We examined the suitability of Solenopsis invicta Buren (Hymenoptera: Formicidae) as prey for a native antlion, Myrmeleon crudelis Walker (Neuroptera: Myrmeleontidae), in south Florida. We found that average growth rate was significantly lower and mortality was significantly higher for M. crudelis larvae fed S. invicta workers than for M. crudelis larvae fed Dorymyrmex bureni (Trager) (Hymenoptera: Formicidae) workers. Thus, S. invicta appears to be unsuitable prey for M. crudelis and may have a negative impact on M. crudelis and other ant predators in areas where it invades.
Adventive species often prey on or otherwise have a negative impact on native species. For example, Solenopsis invicta Buren (Hymenoptera: Formicidae), a fire ant native to the grasslands of South America, has become an important pest in the southeastern U.S., where it commonly preys on native wildlife (Allen et al. 2004). Adventive species may also be unsuitable or even toxic prey. For example, the cane toad, Rhinella marina (L.) (Anura: Bufonidae), is native to the Neotropics but is now established in Australia, where it has had severe consequences for many native Australian predators, which naïvely feed on the toads and then die from the toad's toxins (Doody et al. 2009). Conversely, Glenn & Holway (2008) found that native antlions in California fed on a diet of the Argentine ant, Linepithema humile (Mayr) (Hymenoptera: Formicidae), showed increased growth rates and no difference in survival compared with larvae feeding on native ants. In this study, we sought to examine the suitability of S. invicta as prey for the antlion Myrmeleon crudelis Walker (Neuroptera: Myrmeleontidae), which occurs in Florida.

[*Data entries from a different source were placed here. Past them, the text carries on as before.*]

/-- SLOT_ASSIGN: a ready SQ whose turn it is takes a free slot, or under MAP the slot of the resident SQ with the lowest eff when that
is lower than its own and no resident SQ is blocked (R360, R361). -/
def execSlotAssign (n : SlotId) (q : QueueId) (s : State) : Res :=
  let s0 := s.tidy
  .next (match (s0.queue? q).bind (fun x => s0.pitchOfFn x.fn) with
    | none => s
    | some p =>
      if !s.awake || s0.nextResident p ≠ some q.val then s
      else if (s0.slotOf n).queue.isNone then
        (if (s0.slotsHeld p).length < s0.slotsGiven p then s0.reside n q p else s)
      else if (s0.slotOf n).pitch ≠ p || s0.rotates p || (s0.slotsHeld p).length < s0.slotsGiven p
          || (s0.lowestSlot p Cond.isBlocked).isSome then s
      else match s0.lowestSlot p (fun _ => true) with
        | some low =>
          if low.1 = n.val ∧ low.2 < s0.eff q then
            -- a slot that a lower count has taken from the pitch gets no SQ (R356)
            (let s1 := (s0.freeSlot n).tidy
             if (s1.slotsHeld p).length < s1.slotsGiven p then s1.reside n q p else s1)
          else s
        | none => s)

/-- What a timer of the scheduler does: its effect, or the wake of callers that sleep (Table 13-2). -/
def State.onTimer (s : State) (due : Bool) (act : State) : State :=
  if !due || s.dieDown || s.pairIdle then s else if s.awake then act else s.wakeFront

/-- BLOCKED_SLOT_RELEASE: the blocked resident SQ with the lowest eff gives its slot up when a ready SQ of its pitch waits and no slot
is free (R359). -/
def execBlockedSlotRelease (n : SlotId) (s : State) : Res :=
  let s0 := s.tidy
  let p := (s0.slotOf n).pitch
  .next (s.onTimer ((s0.slotOf n).queue.isSome && decide (s0.slotsGiven p ≤ (s0.slotsHeld p).length) && (s0.nextResident p).isSome
      && (s0.lowestSlot p Cond.isBlocked).map (·.1) == some n.val) (s0.freeSlot n).tidy)

/-- SLICE_EXPIRY: under ROTATE, a slot's time has run out: the SQ gives it up if another waits, else its time starts again (R361). -/
def execSliceExpiry (n : SlotId) (s : State) : Res :=
  let s0 := s.tidy
  let x := s0.slotOf n
  .next (match x.queue with
    | none => s
    | some q =>
      let span := max 50000 (ceilDiv (s0.slice x.pitch * (s0.eff q + 1) * 1000) 8)
      s.onTimer (s0.rotates x.pitch && decide (x.since.toNat + span ≤ s0.now.toNat))
        (if (s0.nextResident x.pitch).isSome then (s0.afterNow.freeSlot n).tidy
         else
           let t := s0.now
           s0.afterNow.modSlot n (fun x => { x with since := t })))

/-! ### Bells and scans (R319 to R324, R573) -/

/-- Whether a group is scanned now: not while the pitch of its function resets, where its bit stays for later (R382 step 2); the PF's groups
are, for its admin pair. -/
def State.groupOpen (s : State) (g : Nat) : Bool :=
  match s.groupFn g with
  | some fn => fn == 0 || (match s.pitchOfFn fn with
      | some p => (s.pitch p).state != .resetting
      | none => true)
  | none => true

/-- The groups among some that are scanned now. -/
def State.openOf (s : State) (m : BitVec 64) : BitVec 64 :=
  (List.range 64).foldl (fun a g => if m.getLsbD g && !s.groupOpen g then a &&& ~~~BitVec.ofNat 64 (2 ^ g) else a) m

/-- Reads of pending groups issued by callers that are BUSY: each bit is cleared as its read leaves (R320). -/
def State.issueReads (s : State) : State :=
  if s.fe.st = .busy && !s.dieDown then
    let new := s.openOf (s.fe.pendMask &&& ~~~s.fe.reading)
    s.modFe (fun f => { f with reading := f.reading ||| new, pendMask := f.pendMask &&& ~~~new })
  else s

/-- A queue whose QUEUE_DELETE waits and whose descriptors have all completed: its block says DELETED, the queue is gone, and the
QUEUE_DELETE completes (R336). An admin pair that was taken out of force goes in the same way, without a record (R545); bit 63 of
PT_AQ_CFG marks it. -/
def State.closeQueue (s : State) (q : Nat) : State :=
  match s.queue? q with
  | none => s
  | some x =>
    match x.closing with
    | none =>
      if x.admin && x.descs.isEmpty && s.fld x.fn offAqCfg 63 63 == 1 then
        (((s.dropQueue q).dropQueue x.cq).aqOff x.fn).setFld x.fn offAqCfg 63 63 0
      else s
    | some w =>
      if !x.descs.isEmpty then s
      else (((s.modQueue q (fun x => { x with state := .deleted })).writeBlock q).dropQueue q).finishDesc w.1 w.2 .ok 0 0 none

/-- Changes of EN of mirror ranges take effect once their pitch has no launch in flight (R482). Bit 63 of PT_MIRn marks a change
that waits, and bit 1 holds the EN in effect. -/
def State.mirTidy (s : State) : State :=
  s.regs.foldl (fun s e =>
    let off := e.1 % 2 ^ 32
    let fn := e.1 / 2 ^ 32
    if 0x1900 ≤ off ∧ off < 0x1980 ∧ off % 16 = 0 ∧ e.2.getLsbD 63 = true then
      (match s.pitchOfFn fn with
       | some p => if (s.inFlight p).isEmpty then (s.setFld fn off 1 1 (s.fld fn off 0 0)).setFld fn off 63 63 0 else s
       | none => s)
    else s) s

/-- What ends a front-end command: queues that were to go are gone, and slots and reads follow the new state. -/
def State.feDone (s : State) : State := ((s.fe.queues.map (·.1)).foldl (fun s q => s.closeQueue q) s).mirTidy.tidy.issueReads.pairShow

/-- BELL_WRITE: a write to a function's bell page, which takes effect once the function's earlier BAR4 writes have (R319, R537). -/
def execBellWrite (fn : FnId) (off size : Nat) (data : BitVec 32) (s : State) : Res :=
  .next (if !s.fnThere fn || (fn.val != 0 && !s.fnServes fn) then s
    else if off = 0 ∧ size = 4 ∧ data.toNat < 64 ∧ s.groupFn data.toNat = some fn.val then
      ((s.settleHost fn).modFe (fun f => { f with pendMask := f.pendMask ||| BitVec.ofNat 64 (2 ^ data.toNat) })).issueReads
    else if s.dieDown then s
    else s.setFld fn offAccErr 15 0 (s.fld fn offAccErr 15 0 + 1))

/-- CALLER_START: the callers start after a bell or an internal wake (R324, R502). -/
def execCallerStart (s : State) : Res :=
  .next (if s.fe.st = .asleep && !s.dieDown && (s.fe.pendMask != 0 || s.fe.wake) then
      (s.modFe (fun f => { f with st := .busy, wake := false, foundNew := false, passed := 0 })).feDone
    else s)

/-- A scan or a fetch of a group found something new. -/
def State.noteNew (s : State) (g : Nat) : State :=
  let t := s.now
  s.afterNow.modFe (fun f => { f with foundNew := true, lastNew := Tab.put f.lastNew g t })

/-- An SQ stopped by its doorbell entry (R321). -/
def State.stopSq (s : State) (q : Nat) : State :=
  s.modQueue q (fun x => { x with state := .stopped, reason := Status.badDescriptor.code, toFetch := 0 })

/-- The ERROR record of a doorbell entry refused (Table 16-12). -/
def State.doorbellError (s : State) (q fn : Nat) : State := s.postError (s.fnDbk fn) (srcQueue q) .badDescriptor 1 q

/-- An SQ stopped with its CQ (R573); where a QUEUE_DELETE of it waits, what has not started ends with KILLED (R336). -/
def State.stopBound (s : State) (q : Nat) (x : Queue) : State :=
  let s1 := s.stopSq q
  if x.closing.isNone then s1
  else x.descs.foldl (fun s d => if d.started then s else s.finishDesc q d.hseq .killed 0 0 none) s1

/-- A CQ stopped (R573): records that wait are discarded and their descriptors complete; every SQ bound to it stops. -/
def State.stopCq (s : State) (q : Nat) : State :=
  match s.queue? q with
  | none => s
  | some x =>
    let s1 := s.modQueue q (fun x => { x with state := .stopped, reason := Status.badDescriptor.code, waiting := [] })
    let s2 := x.waiting.foldl (fun s r => s.descDone r.sq r.hseq r.launch) (s1.doorbellError q x.fn)
    s2.fe.queues.foldl (fun s e => if !e.2.isCq && e.2.cq == q then s.stopBound e.1 e.2 else s) s2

Solenopsis invicta arrived in North America by ship in Mobile, Alabama, in the 1930s and has spread across the southeastern U.S. and northeastern Mexico. More recently, S. invicta has become established the West Indies and parts of the Old World (Wetterer 2013).
Myrmeleon crudelis larvae are sit-and-wait predators that reside at the bottom of conical pits dug into sandy soils. Small arthropods, such as ants, that fall into the pit are often unable to climb out and are captured by the antlion larva (Farji-Brener 2003). Myrmeleon crudelis is widespread in North and Central America, where it is most often found in sheltered areas (Lucas & Stange 1981).
We collected M. crudelis larvae at 3 sites in southeastern Florida: below building eaves at Bathtub Beach in Stuart (Martin County; 27.186°N, 80.160°W); beneath the boardwalk in Juno Beach (Palm Beach County; 26.895°N, 80.057°W); and at the Abacoa Greenway in Jupiter (Palm Beach County; 26.898°N, 80.115°W). We used a ladle to scoop out antlion pits and put the sand into a plastic tub, which we brought back to the laboratory. In a separate bucket, we collected sand from Juno Beach to use in the experiments.
We sifted the collected sand through a sieve to remove the larger pieces of detritus and mixed the sand to ensure a homogeneous substrate. We labeled 266 mL plastic cups (n = 32) and filled them each about 75% full with the homogenized sand. The room was kept at 26 ± 1 °C and lit by natural sunlight.
After about 36 h in the laboratory, we weighed 32 M. crudelis larvae to the nearest 0.1 mg by using an electronic balance. We placed each larva into a separate cup of sand and sprayed each cup with deionized pH 7 water. We waited 36 h for larvae to build pits before introducing prey.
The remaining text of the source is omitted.